Accidentally downmixed stereo to mono, why does this work?

This can be easier to understand if you look at the waveforms.

In a push-pull, or bridge amplifier both lines are driven as shown below. enter image description here enter image description here

Notice \$L-\$ is literally the inverse of \$L+\$

Similarly the other signal, \$R-\$ is the inverse of \$R+\$

The difference between the +/- voltages is that excites the speakers.

Now, if you connect Opposites to one speaker the difference in signal becomes the mixture of both signals. Hey-Presto.. you have a mono system.

Note however, the amplitude of each "Side" is now effectively reduced by half. If you can't understand that, consider the case where there is no signal on the \$R\$ side. The difference between the blue lines is now only half what is was between \$L+\$ and \$L-\$.

If the original sound was recorded central, that is, an equal waveform on both left and right channels, the \$L+\$ waveform would be identical to the \$R+\$ waveform, same for the negatives. As such, joining \$L+\$ with \$R+\$ would result in no voltage difference for that sound. That is why you need to cross connect them.


Yes that will happen. Connecting a speaker to left+ and right- will reproduce a mono version of the stereo signal. After all if you used a mixer to add left and right you get mono but, with a speaker you cannot simply wire together left and right because you'll create a short when there is a left signal and not a right signal.

On the other hand, if you fed the speaker left+ and right+ you would get no part of the music that was centralized in the listening field and this would mean bass and (usually) vocal would be severely attenuated.
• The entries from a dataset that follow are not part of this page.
-- ==== Sys2Proof/Machine/Cycle.lean ====
section
/-! DEFINITION. One step of the machine: reset, or the execution of the accepted operation, or the acceptance of a
waiting one, or waiting (spec/10_state.md R21, spec/20_memory.md R67, spec/60_exceptions.md R270,
spec/70_reset_and_hazards.md R290, R291). -/

namespace Sys2Proof.Machine

/-- The effect of an item that is no instruction. Bytes of no layout that arrive on a link are received all the same, for
a link carries bytes and a unit inspects none of them on arrival (20_memory R54, 40_csf_framer R131, 41_ffc_codec R157,
42_mbc_crc16 R191). Nothing the block could be asked to do transmits bytes of no layout: such a request answers
`IllegalOp`, as does a code that names no operation (30_encoding R93). Log entry 9. -/
def carryBytes (item : Item) (s : State) : State :=
  match item with
  | .request _ => raise .reserved .illegalOp s
  | .wire format .receive bs => receiveBytes (formatUnit format) bs s
  | .wire format .transmit _ => raise (formatUnit format) .illegalOp s

/-- The execution of an item: it is decoded and its instruction runs, as one atomic operation (10_state R21). -/
def runItem (item : Item) (s : State) : Host.Outcome State Fault Refusal :=
  match decode s.cfg item with
  | .ok i => exec i s
  | .error _ => .next (carryBytes item s)

/-- One step. A configuration that breaks R6 is refused; reset comes between operations (R291); an accepted operation is
executed; otherwise a waiting one is accepted, or the block waits (R290). -/
def cycle (s : State) : Host.Outcome State Fault Refusal :=
  if s.cfg.Ok then
    if s.host.resetPin then .next (resetBlock s)
    else
      match s.host.accepted with
      | some item => runItem item (retire s)
      | none => .next (acceptNext s)
  else .refused .badConfiguration

end Sys2Proof.Machine
end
So using left+ and right- to the speaker means you get full mono with a sonic bias towards signals that are straight down the centre.

Because the board uses bridge amplifiers to the speakers you get opposite polarized signals for each channel i.e. you get a left+ and a left- and you get a right+ and right-. If this were a conventional single-ended amplifier you wouldn't have access to the opposite polarized signals as each speaker return would be 0 volts.
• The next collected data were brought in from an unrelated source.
-- ==== Sys2Proof/Certificates/Slice0/Obligations.lean ====
section
/-! DEFINITION. The statements about the model, each a formalisation of the rules of spec/ its docstring names. A result
record `⟨status, .none⟩` has no fields: 60_exceptions R250 lists none for `LinkUnavailable`, `IllegalOp`, `QueueFull` and
`MbIdle`, and 93 U23 lets a model give none (log entry 14). -/

open Sys2Proof Sys2Proof.Machine

/-! ## Reset, configuration, steps -/

/-- 70_reset R290, R291: the reset values, in the reset state and after the reset input in any state; nothing is
transmitted or emitted by reset; after reset the block waits. That reset is a step of its own, which lowers the input
and abandons an accepted operation, is the model's choice (log entry 13). -/
def Obligations.ResetGivesTheStatedValues : Prop :=
  (atResetValues State.reset ∧ step State.reset = .next State.reset) ∧
  ∀ s : State, s.cfg.Ok → s.host.resetPin = true →
    ∃ t, step s = .next t ∧ atResetValues t ∧ sameOutputs s t ∧ t.cfg = s.cfg ∧
      t.host.accepted = none ∧ t.host.resetPin = false

/-- 00_scope R6: a configuration that breaks a constraint is refused. -/
def Obligations.BadConfigurationIsRefused : Prop :=
  ∀ s : State,
    ¬ (s.cfg.telemMinRaw ≤ s.cfg.telemMaxRaw ∧
      s.cfg.mbFcReadHolding ≠ s.cfg.mbFcWriteReg ∧ s.cfg.mbFcReadHolding ≠ s.cfg.mbFcWriteCoil ∧
      s.cfg.mbFcWriteReg ≠ s.cfg.mbFcWriteCoil ∧ s.cfg.mbFcReadHolding.getLsbD 7 = false ∧
      s.cfg.mbFcWriteReg.getLsbD 7 = false ∧ s.cfg.mbFcWriteCoil.getLsbD 7 = false ∧
      (∀ d, s.cfg.qdepthCsf = some d → 260 ≤ d) ∧ (∀ d, s.cfg.qdepthFfc = some d → 8 ≤ d) ∧
      260 ≤ s.cfg.rdepthMbc) →
    step s = .refused .badConfiguration

/-- 10_state R21, 20_memory R67: the step at a state with an accepted item that decodes to an instruction is that
instruction's execution, the item having left the accept stage (the model's, log entry 3). -/
def Obligations.StepRunsTheDecodedInstruction : Prop :=
  ∀ (s : State) (item : Item) (i : Instr), s.cfg.Ok → s.host.resetPin = false → s.host.accepted = some item →
    decode s.cfg item = .ok i → step s = exec i { s with host := { s.host with accepted := none } }

/-- 60_exceptions R270: what a step accepts is the oldest request of some agent; the other agents' requests and the units
stay as they are. That accepting is a step of its own is the model's choice (log entries 1 to 3). -/
def Obligations.StepAcceptsTheOldestRequestOfAnAgent : Prop :=
  ∀ s : State, s.cfg.Ok → s.host.resetPin = false → s.host.accepted = none → 0 < waitingCount s.host.pending →
    ∃ (a : Agent) (item : Item) (rest : List Item) (t : State),
      waitingAt s.host.pending a = item :: rest ∧ step s = .next t ∧ t.host.accepted = some item ∧
      waitingAt t.host.pending a = rest ∧
      (∀ b, b ≠ a → waitingAt t.host.pending b = waitingAt s.host.pending b) ∧
      t.cfg = s.cfg ∧ t.csf = s.csf ∧ t.ffc = s.ffc ∧ t.mbc = s.mbc ∧ t.host.out = s.host.out ∧
      t.host.resetPin = false

/-- 60_exceptions R270: every requested operation is executed; from any state with `n` items waiting, after `2 n` steps
none waits and each has been answered, whatever the arbiter's choices: one result for each item, but for the bytes of a
response, which unit MBC answers one by one. The count of steps and the items that are frames are the model's (log
entries 1 to 3 and 9). -/
def Obligations.EveryRequestedOperationIsExecuted : Prop :=
  ∀ s : State, s.cfg.Ok → s.host.resetPin = false → s.host.accepted = none →
    ∃ t : State, Host.Core.run Sys2Proof.core (2 * waitingCount s.host.pending) s = .next t ∧
      waitingCount t.host.pending = 0 ∧ t.host.accepted = none ∧
      resultCount t = resultCount s + waitingResults s.host.pending

/-- 60_exceptions R259, 20_memory R71: every instruction answers a next state in every state, the parameters are never
written, and the host side is left alone but for the results of the reserved unit (log entry 5). Nothing but a
configuration that breaks 00_scope R6 stops a step. -/
def Obligations.EveryInstructionGoesOn : Prop :=
  (∀ (i : Instr) (s : State), ∃ t, exec i s = .next t ∧ t.cfg = s.cfg ∧ t.host = { s.host with out := t.host.out }) ∧
  ∀ s : State, s.cfg.Ok → goesOn s

/-! ## Unit CSF -/

/-- 40_csf_framer R122, R123: opening and closing. -/
def Obligations.CsfOpenAndCloseEmptyTheQueue : Prop :=
  ∀ s : State,
    exec .csfOpen s = .next { s with csf :=
      { s.csf with isOpen := true, q := [], out := s.csf.out ++ [.result ⟨.ok, .none⟩] } } ∧
    (s.csf.isOpen = true → exec .csfClose s = .next { s with csf :=
      { s.csf with isOpen := false, q := [], out := s.csf.out ++ [.result ⟨.ok, .none⟩] } }) ∧
    (s.csf.isOpen = false → exec .csfClose s = .next { s with csf :=
      { s.csf with out := s.csf.out ++ [.result ⟨.linkUnavailable, .none⟩] } })

/-- 40_csf_framer R131: a push appends all its bytes or none. -/
def Obligations.CsfPushAppendsAllOrNothing : Prop :=
  ∀ (s : State) (bs : List Byte),
    ((bs = [] ∨ ∃ m, s.cfg.burstMax = some m ∧ m < bs.length) → exec (.csfPush bs) s = .next { s with csf :=
      { s.csf with out := s.csf.out ++ [.result ⟨.illegalOp, .none⟩] } }) ∧
    (bs ≠ [] → (∀ m, s.cfg.burstMax = some m → bs.length ≤ m) →
      (s.csf.isOpen = false → exec (.csfPush bs) s = .next { s with csf :=
        { s.csf with out := s.csf.out ++ [.result ⟨.linkUnavailable, .none⟩] } }) ∧
      (s.csf.isOpen = true → (∃ d, s.cfg.qdepthCsf = some d ∧ d < s.csf.q.length + bs.length) →
        exec (.csfPush bs) s = .next { s with csf :=
          { s.csf with out := s.csf.out ++ [.result ⟨.queueFull, .none⟩] } }) ∧
      (s.csf.isOpen = true → (∀ d, s.cfg.qdepthCsf = some d → s.csf.q.length + bs.length ≤ d) →
        exec (.csfPush bs) s = .next { s with csf :=
          { s.csf with q := s.csf.q ++ bs, out := s.csf.out ++ [.result ⟨.ok, .none⟩] } }))

/-- 40_csf_framer R132, 41_ffc_codec R158: clearing a queue of an open unit, without an event. -/
def Obligations.ClearEmptiesTheQueueWithoutEvent : Prop :=
  ∀ s : State,
    (s.csf.isOpen = true → exec .csfClear s = .next { s with csf :=
      { s.csf with q := [], out := s.csf.out ++ [.result ⟨.ok, .none⟩] } }) ∧
    (s.csf.isOpen = false → exec .csfClear s = .next { s with csf :=
      { s.csf with out := s.csf.out ++ [.result ⟨.linkUnavailable, .none⟩] } }) ∧
    (s.ffc.isOpen = true → exec .ffcClear s = .next { s with ffc :=
      { s.ffc with q := [], out := s.ffc.out ++ [.result ⟨.ok, .none⟩] } }) ∧
    (s.ffc.isOpen = false → exec .ffcClear s = .next { s with ffc :=
      { s.ffc with out := s.ffc.out ++ [.result ⟨.linkUnavailable, .none⟩] } })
The reason it works is because your amplifier uses a "bridge" drive configuration.

Traditionally amplifiers tie the "-" side of the speaker to ground and drive the "+" side. This works well but it needs either a split rail power supply or a bulky and expensive output capacitor. With such an amplifier it doesn't matter which "-" terminal you use, the signal delivered to the speaker will depend only on the "+" terminal.

With a "bridge" configuration both sides to the speaker are driven with inverse waveforms. This allows a higher power output for a given total supply voltage and avoids the need for a split rail power supply (you still need to create a reference at half power supply voltage but that reference doesn't have to carry any significant current). The downside is it means that the board needs four power amplifiers rather than two but power amplifier chips are fairly cheap nowadays.

So when you connect your speaker to R+ and L- the "+" side of the speaker is fed with a non-inverted right signal while the "-" side gets an inverted left signal and the overall voltage across the speaker ends up as a "downmix" of the two channels.

I expect the falling cost of semiconductors compared to everything else along with the move from main frequency transformers to flyback converters for power supplies has shifted the cost balance in favour of bridged amplifiers.